Records shown

/-! ### The checks of a load -/

/-- Unused quota of a plot (R185, R241). -/
def State.unusedQuota (s : State) (p : Nat) : Nat := s.cell (0x3000 + p) 4 - (s.plotExtents p).length

/-- The logical tiles of a plot's looms, ascending. -/
def State.plotTiles (s : State) (p : Nat) : List Nat :=
  (List.range 108).filter (fun t => (s.plot p).looms.any (fun n => n / 20 == t))

/-- Free extents of a logical tile, ascending. -/
def State.freeOn (s : State) (lt : Nat) : List Nat := ((List.range 176).map (fun e => lt * 176 + e)).filter (fun x => s.extentFree x)

/-- Extents that the engine's copies of an image take (R431): its loom-program section, its route records and its Bench configuration,
at most nine. -/
def copyExtents (im : Image) : Nat :=
  min 9 ((8 + im.programsAt + (im.looms.map (fun x => 8 * x.words.length)).sum + 16 * im.routes.length + (2 ^ 24 - 1)) / 2 ^ 24)

/-- Bench bytes of a loom that an image marks resident (R169). -/
def residentBytes (im : Image) : Nat := (im.resident.map Prod.snd).sum

/-- Save extents that a plot needs on a tile (R169). -/
def State.saveNeed (s : State) (p lt : Nat) (im : Image) : Nat :=
  (residentBytes im * ((s.plot p).looms.filter (fun n => n / 20 == lt)).length + (2 ^ 24 - 1)) / 2 ^ 24

/-- Whether every tile of a plot has room for its save extents beside the extents `taken` by the load; else the load takes none and
completes without (R169). Log: 73 DEDUCED. -/
def State.saveFits (s : State) (p : Nat) (im : Image) (taken : List Nat) : Bool :=
  (s.plotTiles p).all (fun t => decide (s.saveNeed p t im ≤ ((s.freeOn t).filter (fun x => !taken.contains x)).length))

/-- All save extents of a plot. -/
def State.saveTotal (s : State) (p : Nat) (im : Image) : Nat := ((s.plotTiles p).map (fun t => s.saveNeed p t im)).sum

/-- The engine extent that an extent record takes. -/
def recExtent (e : ExtentRec) : Nat := e.toTile.val * 176 + e.toExt.val

/-- Whether an extent is one of a page-list store by a pool descriptor (R212, R216). -/
def inListStore (im : Image) (image : Nat) : Bool :=
  im.poolList.any (fun x => decide (x.listFirst.toNat ≤ image) && decide (image < x.listFirst.toNat + x.listCount.toNat))

/-- A pool descriptor that the engine refuses (R212). -/
def badPool (x : Pool) : Bool :=
  let a := x.stripe.toNat
  let f := x.kvFormat.toNat
  decide (a = 0 ∨ 16 < a ∨ x.layers = 0 ∨ x.kvHeads = 0 ∨ x.headDim = 0 ∨ x.scales = 3 ∨ x.listCount = 0 ∨ x.reserved ≠ 0)
    || decide (x.frames.toNat % max 1 a ≠ 0)
    || !(([0, 1, 3, 4, 5, 7, 8, 9, 0xC, 0xD] : List Nat).contains f)
    || (x.scales == 0 && !(f == 0xC || f == 0xD))
    || (x.scales != 0 && x.block64 && x.headDim.toNat % 2 == 1)

/-- The edges that a route uses for its class: channels as keys. -/
def routeChans (im : Image) : List Nat := (im.routes.flatMap routeVertices).dedup

/-- After a load every edge keeps at least 4 of its 16 channels unassigned, and no tile has looms of more than 4 plots (R186). -/
def State.headroomOk (s : State) (p : Nat) (im : Image) : Bool :=
  let taken := routeChans im
  (s.plotTiles p).all (fun t => decide ((s.plotsOn t).length ≤ 4)) &&
  ((taken.map (fun k => k / 16)).dedup).all (fun e =>
    decide (4 ≤ ((List.range 16).filter (fun c => !taken.contains (e * 16 + c) && (s.chanPlot (e * 16 + c)).isNone)).length))

/-- R136, R180, R181, R182, R212, R306: what the image itself must be. Log: 108 DEDUCED. -/
def State.imageBad (s : State) (p : Nat) (im : Image) : Option Status :=
  if im.magic ≠ 0x4E435733 ∨ im.format ≠ 1 ∨ im.headerZero = false ∨ im.counts ≠ im.counted
      ∨ im.sections.any (fun t => t.type.toNat == 0 || decide (0x0A < t.type.toNat))
      ∨ im.looms = [] ∨ 2160 < im.looms.length ∨ 254 < im.quality.length ∨ im.badPreamble
      ∨ im.poolN ≠ im.pools.length ∨ im.poolList.any badPool ∨ im.looms.any (fun x => decide (8192 < x.words.length))
      ∨ im.fDecl < 0x3FCCCCCD ∨ 0x7F800000 ≤ im.fDecl ∨ (im.split ∧ 64 < im.weightPart.toNat + im.actPart.toNat)
      ∨ im.manifest.any (fun e => e.zero != 0)
      ∨ im.patches.any badPatch ∨ im.routes.any badRoute ∨ im.extents.any badExtent then
    some .badValue
  else if im.looms.any (fun x => !(s.plot p).looms.contains x.loom.n || s.cellar.orphans.contains x.loom.tile.val) then
    some .badIndex
  else none

/-- R179: the class word. -/
def State.classMatches (s : State) (im : Image) : Bool :=
  im.klass / 2 ^ 16 == s.classWord / 2 ^ 16 && decide (im.klass % 2 ^ 16 ≤ s.level)

/-- The checks of R185 and R186 and of the streams (R203), in the table's order. After a warm reset nothing is assigned before the
pending erasure is done (R422). Log: 73 DEDUCED. -/
def State.planBad (s : State) (p : Nat) (im : Image) (gen : Nat) : Option Status :=
  let xs := im.extents.map recExtent
  let copies := (((s.plotTiles p).flatMap (fun t => s.freeOn t)).filter (fun x => !xs.contains x)).take (copyExtents im)
  let need := xs.length + copyExtents im + (if s.saveFits p im (xs ++ copies) then s.saveTotal p im else 0)
  let others := ((s.plotsNow.filter (fun q => q != p)).map (fun q => s.unusedQuota q)).sum
  if gen ≠ s.cell 0x7021 1 ∨ (s.cellar.eraseFirst ∧ s.cellar.erase ≠ []) then some .busy
  else if xs.any (fun x => !s.extentFree x) ∨ xs.dedup.length ≠ xs.length
      ∨ im.extents.any (fun e => match e.tile with | some t => t != e.toTile.val | none => false) then some .busy
  else if (routeChans im).any (fun k => (s.chanPlot k).isSome) then some .busy
  else if im.patched.any (fun a => !s.addrOk a || !xs.contains (extentOf a)) then some .denied
  else if im.patched.any (fun a => im.extents.any (fun e => recExtent e == extentOf a && inListStore im e.image)) then
    some .denied
  else if s.headroomOk p im = false then some .noSpace
  else if s.cell (0x3000 + p) 4 < (s.plotExtents p).length + xs.length ∨ s.freeExtents < need + others
      ∨ copies.length < copyExtents im then some .noSpace
  else if im.streams.any (fun x => decide (s.inboundOf p < x.rIn)) then some .noSpace
  else none

/-- A load that is refused, or fails in a phase, reads REFUSED, and the plot stays CREATED (R242). What it had taken is given back;
extents into which Parcels may have been written are erased first. -/
def State.failLoad (s : State) (p : Nat) : State :=
  let s1 := ((s.noteBusy p).releaseRoutes p).updPlot p (fun x => { x with loading := none, abandon := false })
  let s2 := if 4 ≤ s.cell (0x3100 + p) 3 then s1.releaseExtents p else
    { s1 with cellar := { s1.cellar with
        owner := s1.cellar.owner.filter (fun e => e.2 != 1 + p), use := Tab.keep (fun x => Tab.get 0 s.cellar.owner x != 1 + p)
          s1.cellar.use } }
  (((s2.unloadImage p).setCell (0x3100 + p) 1 0).setCell (0x3100 + p) 2 0).setCell (0x3100 + p) 3 6

/-- The plan is applied as a whole (R185): extents and channels are the plot's. -/
def State.takePlan (s : State) (p : Nat) (im : Image) : State :=
  { s with
    cellar := { s.cellar with
      owner := im.extents.foldl (fun t e => Tab.set 0 t (recExtent e) (1 + p)) s.cellar.owner,
      use := im.extents.foldl (fun t e => Tab.set 0 t (recExtent e) (if inListStore im e.image then 5 else e.use + 1))
        s.cellar.use },
    fabric := { s.fabric with chanOwner := (routeChans im).foldl (fun t k => Tab.set 0 t k (p + 1)) s.fabric.chanOwner } }

/-- The Check phase (R205): PLAN_CHECK accepts the plan and the fetch begins, or the load is refused with a status. -/
def State.checkLoad (s : State) (p : Nat) (im : Image) (gen : Nat) (x : Port) : State × Status :=
  let refuse := fun (s : State) (st : Status) =>
    ((s.updPlot p (fun y => { y with loading := none, abandon := false })).setCell (0x3100 + p) 3 6, st)
  if s.classMatches im = false then refuse (s.raise 0x3101 p [p, im.klass]) .denied
  else match s.imageBad p im with
    | some st => refuse s st
    | none =>
      match s.planBad p im gen with
      | some st => refuse s st
      | none =>
        (((s.takePlan p im).updPlot p (fun y => { y with loading := some (im, gen, x), abandon := false })).setCell (0x3100 + p) 3 2,
          .done)

/-- LOAD_REQUEST (R205, R206, R428). A first load is checked at once; a load into a plot in SERVING or FAULTED stops and drains it
first, and is checked when the drain has ended. -/
def execLoadRequest (f : Sender) (p : PlotId) (body : List Byte) (img : Image) (s : State) : Host.Outcome State Fault Refusal :=
  .next (s.serve f { cmd := .write, idx := 0x3100 + p.val, sub := 0x10, body } (fun s =>
    match s.writeCheck f.who .write (0x3100 + p.val) 0x10 body with
    | some st => (s, { status := st })
    | none =>
      let gen := field body 12 4
      let x : Port := if bit (field body 16 1) 0 then .b else .a
      let ls := s.cell (0x3100 + p.val) 3
      if field body 16 16 / 2 ≠ 0 then (s, { status := .badValue })
      else if s.plotState p.val = 3 ∨ s.plotState p.val = 4 ∨ (s.plot p.val).drain.isSome ∨ (1 ≤ ls ∧ ls ≤ 4) then
        (s, { status := .busy })
      else if s.plotState p.val = 1 then
        let a := (s.trigger p.val).checkLoad p.val img gen x
        (a.1, { status := a.2 })
      else
        let s1 := (s.trigger p.val).updPlot p.val (fun y => { y with drain := some .reload, loading := some (img, gen, x) })
        ((s1.setCell (0x3000 + p.val) 1 3).cancelAll p.val, { status := .done })))

/-- RELOAD_DRAIN_END (R206): the old image's extents are released and marked to be erased, the looms are cleared, the plot reads
CREATED, and the load runs from Check. -/
def execReloadDrainEnd (p : PlotId) (s : State) : Host.Outcome State Fault Refusal :=
  .next (
    match (s.plot p.val).drain, (s.plot p.val).loading with
    | some .reload, some (im, gen, x) =>
      if s.plotDrained p.val = false then s
      else
        let s1 := ((s.releaseExtents p.val).setCell (0x3100 + p.val) 1 0).setCell (0x3100 + p.val) 2 0
        let s2 := ((s1.releaseRoutes p.val).clearLooms p.val).unloadImage p.val
        let s3 := (s2.updPlot p.val (fun y => { y with drain := none })).setCell (0x3000 + p.val) 1 1
        (s3.checkLoad p.val im gen x).1
    | _, _ => s)

/-- Whether a Constable takeover makes authentication, firewall changes and erasure wait (R404). -/
def State.constableBusy (s : State) : Bool := s.procs.constableLost

/-- IMAGE_AUTHENTICATED (R205, R411, R416): the signature verifies under the key whose fingerprint is the plot's image key; else
E-8010 and the load is refused. -/
def execImageAuthenticated (p : PlotId) (verifies : Bool) (s : State) : Host.Outcome State Fault Refusal :=
  .next (
    match (s.plot p.val).loading with
    | none => s
    | some (im, _, _) =>
      if s.cell (0x3100 + p.val) 3 ≠ 2 ∨ s.constableBusy then s
      else if (s.plot p.val).abandon then s.failLoad p.val
      else
        let key := s.blobAt (0x8100 + p.val) 1
        if verifies ∧ im.signer = key ∧ key.any (fun b => b != 0) then s.setCell (0x3100 + p.val) 3 3
        else (s.raise 0x8010 p.val [p.val]).failLoad p.val)

/-- The first `n` free extents of a plot's tiles, ascending. -/
def State.firstFree (s : State) (p n : Nat) : List Nat := ((s.plotTiles p).flatMap (fun t => s.freeOn t)).take n

/-- Extents become the engine's for a plot, with a USE of the engine's own (R169, R431). Log: 16 DESIGN CHOICE. -/
def State.takeEngine (s : State) (p use : Nat) (xs : List Nat) : State :=
  { s with cellar := { s.cellar with
      owner := xs.foldl (fun t x => Tab.set 0 t x (17 + p)) s.cellar.owner,
      use := xs.foldl (fun t x => Tab.set 0 t x use) s.cellar.use } }

/-- Save extents on each of the plot's tiles; a load that cannot allocate them completes without them (R169). -/
def State.takeSave (s : State) (p : Nat) (im : Image) : State :=
  if residentBytes im = 0 then s
  else if s.saveFits p im [] then
    ((s.plotTiles p).foldl (fun s t => s.takeEngine p 6 ((s.freeOn t).take (s.saveNeed p t im))) s).updPlot p
      (fun x => { x with saveExt := true })
  else s

/-- IMAGE_APPLIED (R205): firewall, Bench configuration, route tables with the check of R190, programs, page-list stores and the
engine's copies are in place. Without room for the copies the load is refused (R431). -/
def execImageApplied (p : PlotId) (s : State) : Host.Outcome State Fault Refusal :=
  .next (
    match (s.plot p.val).loading with
    | none => s
    | some (im, gen, _) =>
      let copies := s.firstFree p.val (copyExtents im)
      if s.cell (0x3100 + p.val) 3 ≠ 3 ∨ s.constableBusy then s
      else if (s.plot p.val).abandon ∨ copies.length < copyExtents im then s.failLoad p.val
      else
        let s1 := (s.takeEngine p.val 0 copies).takeSave p.val im
        let s2 := im.looms.foldl (fun s x => s.updLoom x.loom.n (fun l => { l with program := x.words, ip := 0, ctr := [] })) s1
        let w := im.weightPart.toNat
        let a := im.actPart.toNat
        let s3 := (((s2.setCell (0x6100 + p.val) 1 (if im.split then 1 else 0)).setCell (0x6100 + p.val) 2
          (if im.split then w else 0)).setCell (0x6100 + p.val) 3 (if im.split then a else 0)).setCell (0x6100 + p.val) 4
          (if im.split then 64 - w - a else 0)
        let s4 := ((s3.setCell (0x3100 + p.val) 1 im.klass).setCell (0x3100 + p.val) 2 im.imageId).setCell
          (0x9300 + p.val) 0 im.quality.length
        let s5 := { s4 with meas := s4.meas.map (fun (e : Nat × Meas) => if e.1 / 256 = 0x9300 + p.val then (e.1, { e.2 with ready := false }) else e),
                            fabric := { s4.fabric with routes := holdEntries s4.fabric.routes (im.routes.flatMap (routeEntries p.val)) } }
        let s6 := s5.updPlot p.val (fun x => { x with
          image := some im, pools := im.poolList.map (fun (d : Pool) => (d.slot.val, ({ desc := d } : PoolSt))), written := [], retried := [],
          quality := [], qualityOver := [], formed := 0 })
        let c := s6.checkCycles p.val im.routes
        let s7 := (c.1.setCell (0x3100 + p.val) 4 gen).setCell (0x3100 + p.val) 3 4
        if gen = s7.cell 0x7021 1 then s7
        else ((im.routes.filter (fun r => s7.deriveHops r != routePath r)).foldl (fun s r => s.rederive p.val r) s7).setCell
          (0x3100 + p.val) 4 (s7.cell 0x7021 1))

/-- LOAD_READY (R205, R242): every Parcel of the manifest is written (R158); the plot serves. -/
def execLoadReady (p : PlotId) (s : State) : Host.Outcome State Fault Refusal :=
  .next (
    let y := s.plot p.val
    match y.loading with
    | none => s
    | some (im, _, _) =>
      if s.cell (0x3100 + p.val) 3 ≠ 4 then s
      else if y.abandon then s.failLoad p.val
      else if (List.range im.manifest.length).all (fun n => y.written.contains n)
          && s.cellar.writes.all (fun w => w.plot != p.val) then
        let s1 := ((s.noteBusy p.val).updPlot p.val (fun x => { x with loading := none })).setCell (0x3100 + p.val) 3 5
        if s1.plotState p.val = 1 then s1.setCell (0x3000 + p.val) 1 2 else s1
      else s)

/-! ### Parcels (R302 to R307) -/

/-- Header word k of a Parcel. -/
def hdr (bs : List Byte) (k : Nat) : Nat := field bs (8 * k) 8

About this exercise
Your answer should be a single number: the count of lines in the material above that contain "inListStore".

Exercise output
3